To answer Jamie, I do think it means a death sentence IF the dog attacks it's owner unprovoked..If someone wants to excuse that and manage it themselves, well that's fine, it's their dog, but for me,,that dog would be outta here.


----------



## gsdraven (Jul 8, 2009)

JakodaCD OA said:


> To answer Jamie, I do think it means a death sentence IF the dog *attacks* it's owner unprovoked..If someone wants to excuse that and manage it themselves, well that's fine, it's their dog, but for me,,that dog would be outta here.


I'm not sure I made myself clear since there are so many different situations that we could include in "attack". I'm not thinking of extreme going after the owner but a bite that isn't significant (which again is different to everyone).

There have been some situations I've across where my first thought was the dog needs to be put down (both on here and real like) because they are dangerous and there's others where it's possible that the dog can be fixed by doing x, y, z. I just don't think it's as simple as every dog that has shown seemingly unprovoked aggression should be put down without exploring the why first.


----------



## selzer (May 7, 2005)

robinhuerta said:


> I haven't read most of those threads...but I may have commented on one???
> I have a hard time reading those types of threads, because my "personal opinion" can and does offend some people...so I choose to not give an opinion.
> I *can* say ..that.....I cannot accept or tolerate "aggression" from any dog that is *unprovoked*......even more from a dog that I have raised from a small puppy.
> Unstable nerves and temperament is a growing epidemic and element in this breed, and until we are strong & hard enough as breeders and owners to acknowledge it, and "cull" the individuals from the breeding pool.....it will continue to be a problem, and we will read more threads about it. *And we will continue to find "reasons and "excuses" for the behaviour, while trying to live with & offer suggestions on how to "fix" the problem.
> ...


I agree that we need to not breed bad temperament.
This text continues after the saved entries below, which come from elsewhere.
/-- A beat completes its transfer. A PUT is a write of its stage; a tile header it writes may be captured (R422). -/
def gcrBeatDone (n beat : Nat) (s : State) : State :=
  let x := s.coreOf n
  match x.beats[beat]? with
  | none => s
  | some b =>
    let s1 := s.setCore n { x with beats := x.beats.eraseIdx beat }
    if b.get then
      let r := s1.see b.addr 64
      { r.2 with mem := r.2.mem.writeBytes (coreBase n + b.ofs) r.1 }
    else
      let bytes := s1.ldB (coreBase n + b.ofs) 64
      let s2 := s1.writing 8 b.cadence (fun t => t.stB b.addr bytes)
      if leAt bytes 0 4 = 0xC1E97F01 then s2.capture b.addr (leAt bytes 20 2) (leAt bytes 22 2) (leAt bytes 24 8) else s2

/-- The wait of a core's intrinsic may end: WAITIO, FLAG_WAIT and SYNC. -/
def gcrRetire (n : Nat) (s : State) : State :=
  let x := s.coreOf n
  match x.wait with
  | some .io => if x.beats.isEmpty then s.coreWake n else s
  | some (.flag i rd) =>
    match s.runOf x.slot x.stage with
    | none => s
    | some r =>
      let f := s.flagOf r.slot (inputFlag (s.img r.slot) (s.runDesc r) i)
      if f = Flag.empty then s
      else
        let s1 := (s.coreWake n).coreAnswer n rd f.code
        if f = Flag.ready then s1 else s1.degrade r.slot r.index
  | some .sync =>
    match s.runOf x.slot x.stage with
    | none => s
    | some r => if r.insts.all (fun i => i.ended || decide (x.syncs ≤ (s.coreOf i.unit).syncs)) then s.coreWake n else s
  | _ => s

/-- A waiting intrinsic issues, or its wait ends. -/
def gcrWaitRow (n pc : Nat) (w : GcrWait) (same : GcrWait → Bool) (ok : State → Run → Bool) (s : State) : State :=
  match (s.coreOf n).wait with
  | some v => if same v then gcrRetire n s.bsuSync else s
  | none =>
    s.bsuSync.coreIssue n pc (fun r _ t =>
      if !ok t r then t.coreFault n 5
      else
        let t1 := t.coreCharge n r 1 0
        let t2 := t1.updCore n (fun x => { x with wait := some w, waitFrom := t1.core, syncs := x.syncs + b2n (w == GcrWait.sync) })
        gcrRetire n t2)

/-- The post declaration of a target, when this core is its poster (R316). -/
def State.mayPost (s : State) (n target index : Nat) (r : Run) : Bool :=
  (Gp.postList (s.img r.slot) (s.runDesc r)).any (fun p =>
    leAt p 0 1 == target && leAt p 1 1 == index && leAt p 2 1 == (s.coreOf n).position)

/-- A post is refused: POST_DISCARD_SEEN and its counter. -/
def State.postLost (s : State) (n : Nat) : State := (s.setBit (Reg.GCR_CORE_STATUS n) 4).count 10 (gcrCnt n 3)

/-- A record of `len` bytes at local offset `ofs`, posted by `f`; `rd` takes 1 when it was accepted, else 0. -/
def gcrPost (n pc target index len ofs rd cyc pos : Nat) (f : List Byte → State → State × Bool) (s : State) : State :=
  s.coreIssue n pc (fun r h t =>
    if !t.mayPost n target index r then t.coreFault n 5
    else if !inRegions h ofs len then t.coreFault n 4
    else
      let t0 := t.coreCharge n r cyc 0
      let b := t.ldB (coreBase n + ofs) len
      let p := f b t0
      if p.2 then ((p.1.digest 8 r.cadence (2 ^ 56 * index + pos) b).coreAnswer n rd 1) else (p.1.postLost n).coreAnswer n rd 0)

/-- SUBMIT (R240, R317): posted when it issues, or when a descriptor is free again. -/
def gcrSubmit (n pc channel addr len tag : Nat) (s0 : State) : State :=
  let s := s0.bsuSync
  let d : BsuDesc := ⟨addr, len, tag, none, s.bsuForce channel⟩
  let put := fun (t : State) (r : Run) =>
    let pos := (t.bsuCh channel).queue.length
    let p := t.bsuPost channel d
    (if p.2 then p.1.digest 8 r.cadence (2 ^ 56 * channel + pos) (leBytes 8 addr ++ leBytes 4 len ++ leBytes 4 tag) else t, p.2)
  match (s.coreOf n).wait with
  | some .submit =>
    match s.runOf (s.coreOf n).slot (s.coreOf n).stage with
    | some r => let p := put s r; if p.2 then p.1.coreWake n else s
    | none => s
  | some _ => s
  | none =>
    s.coreIssue n pc (fun r _ t =>
      if !t.mayPost n 1 channel r then t.coreFault n 5
      else
        let t0 := t.coreCharge n r 1 0
        let p := put t0 r
        if p.2 then p.1 else t0.updCore n (fun x => { x with wait := some .submit, waitFrom := t0.core }))
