-- ==== Sys2Proof/Machine/Mem.lean ====
section
/-! DEFINITION. Memory tiers and prefetch (ch. 15): objects and placement, prefetch orders, promotion and eviction, host memory
commands, flash writes, events. -/

namespace Sys2Proof.Machine

/-! ### Declarations and entries (Tables 15.5 and 15.6) -/
namespace Od
def home (d : List Byte) : Nat := leAt d 0 8
def staging (d : List Byte) : Nat := leAt d 8 8
def tiles (d : List Byte) : Nat := leAt d 16 2
def flag (d : List Byte) : Nat := leAt d 18 2
def resident (d : List Byte) : Bool := (leAt d 20 1).testBit 0
def writable (d : List Byte) : Bool := (leAt d 20 1).testBit 1
/-- Staging slots: TILES for a resident object. -/
def slots (d : List Byte) : Nat := if resident d then tiles d else leAt d 24 4
/-- The device range of the staging slots. -/
def range (d : List Byte) : Nat × Nat := (staging d, staging d + tileLen * slots d)
end Od

namespace Pe
def object (e : List Byte) : Nat := leAt e 0 2
def stage (e : List Byte) : Nat := leAt e 2 2
def first (e : List Byte) : Nat := leAt e 4 4
def count (e : List Byte) : Nat := leAt e 8 2
def slot (e : List Byte) : Nat := leAt e 10 2
def flag (e : List Byte) : Nat := leAt e 12 2
def unit (e : List Byte) : Nat := leAt e 14 1
def writeBack (e : List Byte) : Bool := (leAt e 15 1).testBit 0
def offset (e : List Byte) : Nat := leAt e 16 4
end Pe

/-! ### The object table (R333, R340) -/

/-- The object a declaration names: one entry per HOME with equal STAGING, TILES, KIND and slots (assumption log 31). -/
def MemObj.is (o : MemObj) (d : List Byte) : Bool :=
  o.home == Od.home d && o.staging == Od.staging d && o.tiles == Od.tiles d && o.resident == Od.resident d &&
    o.writable == Od.writable d && o.stageTiles == Od.slots d

def MemObj.new (d : List Byte) : MemObj :=
  ⟨Od.home d, Od.staging d, Od.tiles d, Od.resident d, Od.writable d, Od.slots d, .absent, [], false, false, 0, [], false⟩

/-- The device range of an object's staging. -/
def MemObj.range (o : MemObj) : Nat × Nat := (o.staging, o.staging + tileLen * o.stageTiles)
def MemObj.slotAddr (o : MemObj) (j : Nat) : Nat := o.staging + tileLen * j
def MemObj.tileAddr (o : MemObj) (i : Nat) : Nat := o.home + tileLen * i

/-- A holder that stands for the host. -/
def hostHolder : Nat := 16

def State.objOf (s : State) (d : List Byte) : Option Nat := (s.memt.objs.find? (fun e => e.2.is d)).map (fun e => e.1)
def State.obj (s : State) (i : Nat) : Option MemObj := SMap.find s.memt.objs i
def State.updObj (s : State) (i : Nat) (f : MemObj → MemObj) : State :=
  { s with memt := { s.memt with objs := s.memt.objs.map (fun e => if e.1 = i then (e.1, f e.2) else e) } }

/-- Images resident in the slots. -/
def State.images (s : State) : List (Nat × List Byte) :=
  (slotList.map (fun n => (n, s.img n))).filter (fun e => !e.2.isEmpty)

/-- The image of slot `n` declares object `o`. -/
def State.declares (s : State) (n : Nat) (o : MemObj) : Option (List Byte) := (objDecls (s.img n)).find? o.is

/-- The table holds the objects that an image declares or that are not ABSENT. -/
def State.memTidy (s : State) : State :=
  { s with memt := { s.memt with objs := s.memt.objs.filter (fun e =>
      e.2.state != .absent || s.images.any (fun im => (objDecls im.2).any e.2.is)) } }

/-- ROUTE_LOAD enters an image's declarations: the lowest free index each. -/
def State.memLoad (s : State) (slot : Nat) : State :=
  s.each (objDecls (s.img slot)) (fun st d =>
    if (st.objOf d).isSome then st
    else match leastBelow 4096 (fun i => (st.obj i).isNone) with
      | some i => { st with memt := { st.memt with objs := SMap.set st.memt.objs i (MemObj.new d) } }
      | none => st)

/-- Set a resident object's FLAG in a Route slot. -/
def State.objFlag (s : State) (o : MemObj) (n : Nat) (f : Flag) : State :=
  match s.declares n o with
  | some d => s.setFlag n (Od.flag d) f 0 0
  | none => s

/-- Set a resident object's FLAG in every slot that pins it. -/
def State.objFlags (s : State) (o : MemObj) (f : Flag) : State := s.each (o.pins.filter (· < 16)) (fun st n => st.objFlag o n f)

/-- A lifecycle command that will start the slot is accepted and the slot has not entered STARTING. -/
def Slot.startPending (sl : Slot) : Bool := sl.enablePending || sl.accepted == some true

/-- A promotion of object `i` is pending (R340). -/
def State.promotePending (s : State) (i : Nat) : Bool :=
  s.memt.jobs.any (fun j => j.kind == .promote && j.obj == i) ||
    (match s.obj i with
     | some o => slotList.any (fun n => (s.slot n).startPending && (s.declares n o).isSome)
     | none => false)

/-- Bit DEFERRED_PENDING of MEM_STATUS. -/
def State.memShow (s : State) : State :=
  s.putBit Reg.MEM_STATUS 3 (s.memt.objs.any (fun e => e.2.deferred) || !s.map.deferred.isEmpty)

/-! ### Charges (R336, R338, R344) -/

/-- Tokens and FLASH beats of moving one tile between two addresses. -/
def tileTok (a b : Nat) : Nat := if inDram a 1 || inDram b 1 then 257 else 0
def tileBeats (a : Nat) : Nat := if inFlash a 1 then 257 else 0

/-- Charge `n` tile moves from home to staging or back to the free pools: class 4 for a promotion of MAP, 9 flash. -/
def State.poolTiles (s : State) (o : MemObj) (n : Nat) (fetch : Bool) (key : Option Nat) : State :=
  let s1 := s.chargePool 7 0 (n * tileTok o.home o.staging) key
  if fetch then s1.chargePool 9 (n * tileBeats o.home) 0 key else s1

/-- A STARTING Route's allocation pays what it can for a piece of work; the rest waits, behind what waits already, for the next refill
(R338). -/
def State.spendStart (s : State) (slot work tok beats : Nat) : State :=
  let wait := s.memt.owed.any (fun o => o.1 == slot)
  let t := if wait then 0 else min tok (SMap.get 0 s.memt.startTok slot)
  let b := if wait then 0 else min beats (SMap.get 0 s.memt.flashTok slot)
  { s with memt := { s.memt with
    startTok := SMap.upd 0 s.memt.startTok slot (· - t), flashTok := SMap.upd 0 s.memt.flashTok slot (· - b),
    owed := if t = tok ∧ b = beats then s.memt.owed else s.memt.owed ++ [(slot, work, tok - t, beats - b)] } }

/-- The allocation has paid for a piece of work. -/
def State.workPaid (s : State) (work : Nat) : Bool := !s.memt.owed.any (fun o => o.2.1 == work)

/-- Step 3 of a boundary: the Route's FLASH bucket is full, and its allocation pays what waits (R336, R338). -/
def State.memRefill (s : State) (slot : Nat) : State :=
  let image := s.img slot
  let tok := ((List.range 11).map (Img.allocTok image)).sum
  let due := s.memt.owed.filter (fun o => o.1 == slot)
  let s1 : State := { s with memt := { s.memt with
    startTok := SMap.set s.memt.startTok slot tok, flashTok := SMap.set s.memt.flashTok slot (Img.allocCyc image 9),
    owed := s.memt.owed.filter (fun o => o.1 != slot) } }
  s1.each due (fun st o => st.spendStart slot o.2.1 o.2.2.1 o.2.2.2)

/-! ### Write-backs (R337) -/

/-- Bound of a write-back behind `k` earlier tiles of the same order (Table 15.11). -/
def State.dramBound (s : State) (k : Nat) : Nat := s.core + usCore (3 + 3 * k)

/-- The tile that stands in a staging slot. -/
def State.stagedTile (s : State) (o : MemObj) (j : Nat) : Nat := if o.resident then j else s.ld (o.slotAddr j + 16) 4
But I do not know that we need to kill every dog that does have a problem. 

I get the feeling that a dog that is biting out of having someone in his space is more acceptable than a dog who bites due to poor nerves or poor character. 

I do not know when it became ok for dogs to bite people if they are bending over them, looking in their eyes (I know that can be a challenge), hugging them. 

But there are many dogs out there with less then stellar temperament that are managed quite effectively and do not bite people because their owners respect their limits. So is there a difference between, my limit is your beak in my face, or my limit is being in a crowd of people? 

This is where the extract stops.